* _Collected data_

[Start of Attachment]

-- ==== Sys2Proof/Laws/State.lean ====
section
/-! SUPPORT. What each update of the state leaves in each of its fields. -/

namespace Sys2Proof.Machine

variable (s : State)

/-! A thread is changed. -/

@[simp] theorem modThread_now (t : Nat) (f : Thread → Thread) : (modThread s t f).now = s.now := rfl
@[simp] theorem modThread_tenths (t : Nat) (f : Thread → Thread) : (modThread s t f).tenths = s.tenths := rfl
@[simp] theorem modThread_cells (t : Nat) (f : Thread → Thread) : (modThread s t f).cells = s.cells := rfl
@[simp] theorem modThread_full (t : Nat) (f : Thread → Thread) : (modThread s t f).full = s.full := rfl
@[simp] theorem modThread_marks (t : Nat) (f : Thread → Thread) : (modThread s t f).marks = s.marks := rfl
@[simp] theorem modThread_errs (t : Nat) (f : Thread → Thread) : (modThread s t f).errs = s.errs := rfl
@[simp] theorem modThread_flashBad (t : Nat) (f : Thread → Thread) : (modThread s t f).flashBad = s.flashBad := rfl
@[simp] theorem modThread_tagEmpty (t : Nat) (f : Thread → Thread) : (modThread s t f).tagEmpty = s.tagEmpty := rfl
@[simp] theorem modThread_wordWaits (t : Nat) (f : Thread → Thread) : (modThread s t f).wordWaits = s.wordWaits := rfl
@[simp] theorem modThread_ovfChecks (t : Nat) (f : Thread → Thread) : (modThread s t f).ovfChecks = s.ovfChecks := rfl
@[simp] theorem modThread_struck (t : Nat) (f : Thread → Thread) : (modThread s t f).struck = s.struck := rfl
@[simp] theorem modThread_copies (t : Nat) (f : Thread → Thread) : (modThread s t f).copies = s.copies := rfl
@[simp] theorem modThread_fills (t : Nat) (f : Thread → Thread) : (modThread s t f).fills = s.fills := rfl
@[simp] theorem modThread_invals (t : Nat) (f : Thread → Thread) : (modThread s t f).invals = s.invals := rfl
@[simp] theorem modThread_nextInval (t : Nat) (f : Thread → Thread) : (modThread s t f).nextInval = s.nextInval := rfl
@[simp] theorem modThread_parts (t : Nat) (f : Thread → Thread) : (modThread s t f).parts = s.parts := rfl
@[simp] theorem modThread_ctxs (t : Nat) (f : Thread → Thread) : (modThread s t f).ctxs = s.ctxs := rfl
@[simp] theorem modThread_threads (t : Nat) (f : Thread → Thread) : (modThread s t f).threads = tblMod t f s.threads := rfl
@[simp] theorem modThread_clusters (t : Nat) (f : Thread → Thread) : (modThread s t f).clusters = s.clusters := rfl
@[simp] theorem modThread_sets (t : Nat) (f : Thread → Thread) : (modThread s t f).sets = s.sets := rfl
@[simp] theorem modThread_seqCells (t : Nat) (f : Thread → Thread) : (modThread s t f).seqCells = s.seqCells := rfl
@[simp] theorem modThread_lockTensors (t : Nat) (f : Thread → Thread) : (modThread s t f).lockTensors = s.lockTensors := rfl
@[simp] theorem modThread_lockItems (t : Nat) (f : Thread → Thread) : (modThread s t f).lockItems = s.lockItems := rfl
@[simp] theorem modThread_txns (t : Nat) (f : Thread → Thread) : (modThread s t f).txns = s.txns := rfl
@[simp] theorem modThread_heirs (t : Nat) (f : Thread → Thread) : (modThread s t f).heirs = s.heirs := rfl
@[simp] theorem modThread_nextSerial (t : Nat) (f : Thread → Thread) : (modThread s t f).nextSerial = s.nextSerial := rfl
@[simp] theorem modThread_launches (t : Nat) (f : Thread → Thread) : (modThread s t f).launches = s.launches := rfl
@[simp] theorem modThread_nextLaunch (t : Nat) (f : Thread → Thread) : (modThread s t f).nextLaunch = s.nextLaunch := rfl
@[simp] theorem modThread_lastOf (t : Nat) (f : Thread → Thread) : (modThread s t f).lastOf = s.lastOf := rfl
@[simp] theorem modThread_forms (t : Nat) (f : Thread → Thread) : (modThread s t f).forms = s.forms := rfl
@[simp] theorem modThread_saves (t : Nat) (f : Thread → Thread) : (modThread s t f).saves = s.saves := rfl
@[simp] theorem modThread_unusable (t : Nat) (f : Thread → Thread) : (modThread s t f).unusable = s.unusable := rfl
@[simp] theorem modThread_sticking (t : Nat) (f : Thread → Thread) : (modThread s t f).sticking = s.sticking := rfl
@[simp] theorem modThread_halts (t : Nat) (f : Thread → Thread) : (modThread s t f).halts = s.halts := rfl
@[simp] theorem modThread_breaks (t : Nat) (f : Thread → Thread) : (modThread s t f).breaks = s.breaks := rfl
@[simp] theorem modThread_queues (t : Nat) (f : Thread → Thread) : (modThread s t f).queues = s.queues := rfl
@[simp] theorem modThread_outbox (t : Nat) (f : Thread → Thread) : (modThread s t f).outbox = s.outbox := rfl
@[simp] theorem modThread_mac (t : Nat) (f : Thread → Thread) : (modThread s t f).mac = s.mac := rfl
@[simp] theorem modThread_binds (t : Nat) (f : Thread → Thread) : (modThread s t f).binds = s.binds := rfl
@[simp] theorem modThread_windows (t : Nat) (f : Thread → Thread) : (modThread s t f).windows = s.windows := rfl
@[simp] theorem modThread_ports (t : Nat) (f : Thread → Thread) : (modThread s t f).ports = s.ports := rfl
@[simp] theorem modThread_sent (t : Nat) (f : Thread → Thread) : (modThread s t f).sent = s.sent := rfl
@[simp] theorem modThread_inbox (t : Nat) (f : Thread → Thread) : (modThread s t f).inbox = s.inbox := rfl
@[simp] theorem modThread_requests (t : Nat) (f : Thread → Thread) : (modThread s t f).requests = s.requests := rfl
@[simp] theorem modThread_nextTag (t : Nat) (f : Thread → Thread) : (modThread s t f).nextTag = s.nextTag := rfl
@[simp] theorem modThread_routes (t : Nat) (f : Thread → Thread) : (modThread s t f).routes = s.routes := rfl
@[simp] theorem modThread_power (t : Nat) (f : Thread → Thread) : (modThread s t f).power = s.power := rfl
@[simp] theorem modThread_levels (t : Nat) (f : Thread → Thread) : (modThread s t f).levels = s.levels := rfl
@[simp] theorem modThread_stackWin (t : Nat) (f : Thread → Thread) : (modThread s t f).stackWin = s.stackWin := rfl
@[simp] theorem modThread_limited (t : Nat) (f : Thread → Thread) : (modThread s t f).limited = s.limited := rfl
@[simp] theorem modThread_timeStatus (t : Nat) (f : Thread → Thread) : (modThread s t f).timeStatus = s.timeStatus := rfl
@[simp] theorem modThread_leads (t : Nat) (f : Thread → Thread) : (modThread s t f).leads = s.leads := rfl
@[simp] theorem modThread_ptpPorts (t : Nat) (f : Thread → Thread) : (modThread s t f).ptpPorts = s.ptpPorts := rfl
@[simp] theorem modThread_ptpOut (t : Nat) (f : Thread → Thread) : (modThread s t f).ptpOut = s.ptpOut := rfl
@[simp] theorem modThread_slew (t : Nat) (f : Thread → Thread) : (modThread s t f).slew = s.slew := rfl
@[simp] theorem modThread_fw (t : Nat) (f : Thread → Thread) : (modThread s t f).fw = s.fw := rfl
@[simp] theorem modThread_agenda (t : Nat) (f : Thread → Thread) : (modThread s t f).agenda = s.agenda := rfl
@[simp] theorem modThread_free (t : Nat) (f : Thread → Thread) : (modThread s t f).free = s.free := rfl
@[simp] theorem modThread_cur (t : Nat) (f : Thread → Thread) : (modThread s t f).cur = s.cur := rfl

/-! A context is changed. -/

@[simp] theorem modCtx_now (x : Nat) (f : Ctx → Ctx) : (modCtx s x f).now = s.now := rfl
@[simp] theorem modCtx_tenths (x : Nat) (f : Ctx → Ctx) : (modCtx s x f).tenths = s.tenths := rfl
@[simp] theorem modCtx_cells (x : Nat) (f : Ctx → Ctx) : (modCtx s x f).cells = s.cells := rfl
@[simp] theorem modCtx_full (x : Nat) (f : Ctx → Ctx) : (modCtx s x f).full = s.full := rfl
@[simp] theorem modCtx_marks (x : Nat) (f : Ctx → Ctx) : (modCtx s x f).marks = s.marks := rfl
@[simp] theorem modCtx_errs (x : Nat) (f : Ctx → Ctx) : (modCtx s x f).errs = s.errs := rfl
@[simp] theorem modCtx_flashBad (x : Nat) (f : Ctx → Ctx) : (modCtx s x f).flashBad = s.flashBad := rfl
@[simp] theorem modCtx_tagEmpty (x : Nat) (f : Ctx → Ctx) : (modCtx s x f).tagEmpty = s.tagEmpty := rfl
@[simp] theorem modCtx_wordWaits (x : Nat) (f : Ctx → Ctx) : (modCtx s x f).wordWaits = s.wordWaits := rfl
@[simp] theorem modCtx_ovfChecks (x : Nat) (f : Ctx → Ctx) : (modCtx s x f).ovfChecks = s.ovfChecks := rfl
@[simp] theorem modCtx_struck (x : Nat) (f : Ctx → Ctx) : (modCtx s x f).struck = s.struck := rfl
@[simp] theorem modCtx_copies (x : Nat) (f : Ctx → Ctx) : (modCtx s x f).copies = s.copies := rfl
@[simp] theorem modCtx_fills (x : Nat) (f : Ctx → Ctx) : (modCtx s x f).fills = s.fills := rfl
@[simp] theorem modCtx_invals (x : Nat) (f : Ctx → Ctx) : (modCtx s x f).invals = s.invals := rfl
@[simp] theorem modCtx_nextInval (x : Nat) (f : Ctx → Ctx) : (modCtx s x f).nextInval = s.nextInval := rfl
@[simp] theorem modCtx_parts (x : Nat) (f : Ctx → Ctx) : (modCtx s x f).parts = s.parts := rfl
@[simp] theorem modCtx_ctxs (x : Nat) (f : Ctx → Ctx) : (modCtx s x f).ctxs = tblMod x f s.ctxs := rfl
@[simp] theorem modCtx_threads (x : Nat) (f : Ctx → Ctx) : (modCtx s x f).threads = s.threads := rfl
@[simp] theorem modCtx_clusters (x : Nat) (f : Ctx → Ctx) : (modCtx s x f).clusters = s.clusters := rfl
@[simp] theorem modCtx_sets (x : Nat) (f : Ctx → Ctx) : (modCtx s x f).sets = s.sets := rfl
@[simp] theorem modCtx_seqCells (x : Nat) (f : Ctx → Ctx) : (modCtx s x f).seqCells = s.seqCells := rfl
@[simp] theorem modCtx_lockTensors (x : Nat) (f : Ctx → Ctx) : (modCtx s x f).lockTensors = s.lockTensors := rfl
@[simp] theorem modCtx_lockItems (x : Nat) (f : Ctx → Ctx) : (modCtx s x f).lockItems = s.lockItems := rfl
@[simp] theorem modCtx_txns (x : Nat) (f : Ctx → Ctx) : (modCtx s x f).txns = s.txns := rfl
@[simp] theorem modCtx_heirs (x : Nat) (f : Ctx → Ctx) : (modCtx s x f).heirs = s.heirs := rfl
@[simp] theorem modCtx_nextSerial (x : Nat) (f : Ctx → Ctx) : (modCtx s x f).nextSerial = s.nextSerial := rfl
@[simp] theorem modCtx_launches (x : Nat) (f : Ctx → Ctx) : (modCtx s x f).launches = s.launches := rfl
@[simp] theorem modCtx_nextLaunch (x : Nat) (f : Ctx → Ctx) : (modCtx s x f).nextLaunch = s.nextLaunch := rfl
@[simp] theorem modCtx_lastOf (x : Nat) (f : Ctx → Ctx) : (modCtx s x f).lastOf = s.lastOf := rfl
@[simp] theorem modCtx_forms (x : Nat) (f : Ctx → Ctx) : (modCtx s x f).forms = s.forms := rfl
@[simp] theorem modCtx_saves (x : Nat) (f : Ctx → Ctx) : (modCtx s x f).saves = s.saves := rfl
@[simp] theorem modCtx_unusable (x : Nat) (f : Ctx → Ctx) : (modCtx s x f).unusable = s.unusable := rfl
@[simp] theorem modCtx_sticking (x : Nat) (f : Ctx → Ctx) : (modCtx s x f).sticking = s.sticking := rfl
@[simp] theorem modCtx_halts (x : Nat) (f : Ctx → Ctx) : (modCtx s x f).halts = s.halts := rfl
@[simp] theorem modCtx_breaks (x : Nat) (f : Ctx → Ctx) : (modCtx s x f).breaks = s.breaks := rfl
@[simp] theorem modCtx_queues (x : Nat) (f : Ctx → Ctx) : (modCtx s x f).queues = s.queues := rfl
@[simp] theorem modCtx_outbox (x : Nat) (f : Ctx → Ctx) : (modCtx s x f).outbox = s.outbox := rfl
@[simp] theorem modCtx_mac (x : Nat) (f : Ctx → Ctx) : (modCtx s x f).mac = s.mac := rfl
@[simp] theorem modCtx_binds (x : Nat) (f : Ctx → Ctx) : (modCtx s x f).binds = s.binds := rfl
@[simp] theorem modCtx_windows (x : Nat) (f : Ctx → Ctx) : (modCtx s x f).windows = s.windows := rfl
@[simp] theorem modCtx_ports (x : Nat) (f : Ctx → Ctx) : (modCtx s x f).ports = s.ports := rfl
@[simp] theorem modCtx_sent (x : Nat) (f : Ctx → Ctx) : (modCtx s x f).sent = s.sent := rfl
@[simp] theorem modCtx_inbox (x : Nat) (f : Ctx → Ctx) : (modCtx s x f).inbox = s.inbox := rfl
@[simp] theorem modCtx_requests (x : Nat) (f : Ctx → Ctx) : (modCtx s x f).requests = s.requests := rfl
@[simp] theorem modCtx_nextTag (x : Nat) (f : Ctx → Ctx) : (modCtx s x f).nextTag = s.nextTag := rfl
@[simp] theorem modCtx_routes (x : Nat) (f : Ctx → Ctx) : (modCtx s x f).routes = s.routes := rfl
@[simp] theorem modCtx_power (x : Nat) (f : Ctx → Ctx) : (modCtx s x f).power = s.power := rfl
@[simp] theorem modCtx_levels (x : Nat) (f : Ctx → Ctx) : (modCtx s x f).levels = s.levels := rfl
@[simp] theorem modCtx_stackWin (x : Nat) (f : Ctx → Ctx) : (modCtx s x f).stackWin = s.stackWin := rfl
@[simp] theorem modCtx_limited (x : Nat) (f : Ctx → Ctx) : (modCtx s x f).limited = s.limited := rfl
@[simp] theorem modCtx_timeStatus (x : Nat) (f : Ctx → Ctx) : (modCtx s x f).timeStatus = s.timeStatus := rfl
@[simp] theorem modCtx_leads (x : Nat) (f : Ctx → Ctx) : (modCtx s x f).leads = s.leads := rfl
@[simp] theorem modCtx_ptpPorts (x : Nat) (f : Ctx → Ctx) : (modCtx s x f).ptpPorts = s.ptpPorts := rfl
@[simp] theorem modCtx_ptpOut (x : Nat) (f : Ctx → Ctx) : (modCtx s x f).ptpOut = s.ptpOut := rfl
@[simp] theorem modCtx_slew (x : Nat) (f : Ctx → Ctx) : (modCtx s x f).slew = s.slew := rfl
@[simp] theorem modCtx_fw (x : Nat) (f : Ctx → Ctx) : (modCtx s x f).fw = s.fw := rfl
@[simp] theorem modCtx_agenda (x : Nat) (f : Ctx → Ctx) : (modCtx s x f).agenda = s.agenda := rfl
@[simp] theorem modCtx_free (x : Nat) (f : Ctx → Ctx) : (modCtx s x f).free = s.free := rfl
@[simp] theorem modCtx_cur (x : Nat) (f : Ctx → Ctx) : (modCtx s x f).cur = s.cur := rfl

[End of Attachment]

Reproduce, word for word, the lines of the data from the one that contains "x f).mac = s.mac := rfl" to the end, both ends included.

* _Response to the task_
@[simp] theorem modCtx_mac (x : Nat) (f : Ctx → Ctx) : (modCtx s x f).mac = s.mac := rfl
@[simp] theorem modCtx_binds (x : Nat) (f : Ctx → Ctx) : (modCtx s x f).binds = s.binds := rfl
@[simp] theorem modCtx_windows (x : Nat) (f : Ctx → Ctx) : (modCtx s x f).windows = s.windows := rfl
@[simp] theorem modCtx_ports (x : Nat) (f : Ctx → Ctx) : (modCtx s x f).ports = s.ports := rfl
@[simp] theorem modCtx_sent (x : Nat) (f : Ctx → Ctx) : (modCtx s x f).sent = s.sent := rfl
@[simp] theorem modCtx_inbox (x : Nat) (f : Ctx → Ctx) : (modCtx s x f).inbox = s.inbox := rfl
@[simp] theorem modCtx_requests (x : Nat) (f : Ctx → Ctx) : (modCtx s x f).requests = s.requests := rfl
@[simp] theorem modCtx_nextTag (x : Nat) (f : Ctx → Ctx) : (modCtx s x f).nextTag = s.nextTag := rfl
@[simp] theorem modCtx_routes (x : Nat) (f : Ctx → Ctx) : (modCtx s x f).routes = s.routes := rfl
@[simp] theorem modCtx_power (x : Nat) (f : Ctx → Ctx) : (modCtx s x f).power = s.power := rfl
@[simp] theorem modCtx_levels (x : Nat) (f : Ctx → Ctx) : (modCtx s x f).levels = s.levels := rfl
@[simp] theorem modCtx_stackWin (x : Nat) (f : Ctx → Ctx) : (modCtx s x f).stackWin = s.stackWin := rfl
@[simp] theorem modCtx_limited (x : Nat) (f : Ctx → Ctx) : (modCtx s x f).limited = s.limited := rfl
@[simp] theorem modCtx_timeStatus (x : Nat) (f : Ctx → Ctx) : (modCtx s x f).timeStatus = s.timeStatus := rfl
@[simp] theorem modCtx_leads (x : Nat) (f : Ctx → Ctx) : (modCtx s x f).leads = s.leads := rfl
@[simp] theorem modCtx_ptpPorts (x : Nat) (f : Ctx → Ctx) : (modCtx s x f).ptpPorts = s.ptpPorts := rfl
@[simp] theorem modCtx_ptpOut (x : Nat) (f : Ctx → Ctx) : (modCtx s x f).ptpOut = s.ptpOut := rfl
@[simp] theorem modCtx_slew (x : Nat) (f : Ctx → Ctx) : (modCtx s x f).slew = s.slew := rfl
@[simp] theorem modCtx_fw (x : Nat) (f : Ctx → Ctx) : (modCtx s x f).fw = s.fw := rfl
@[simp] theorem modCtx_agenda (x : Nat) (f : Ctx → Ctx) : (modCtx s x f).agenda = s.agenda := rfl
@[simp] theorem modCtx_free (x : Nat) (f : Ctx → Ctx) : (modCtx s x f).free = s.free := rfl
@[simp] theorem modCtx_cur (x : Nat) (f : Ctx → Ctx) : (modCtx s x f).cur = s.cur := rfl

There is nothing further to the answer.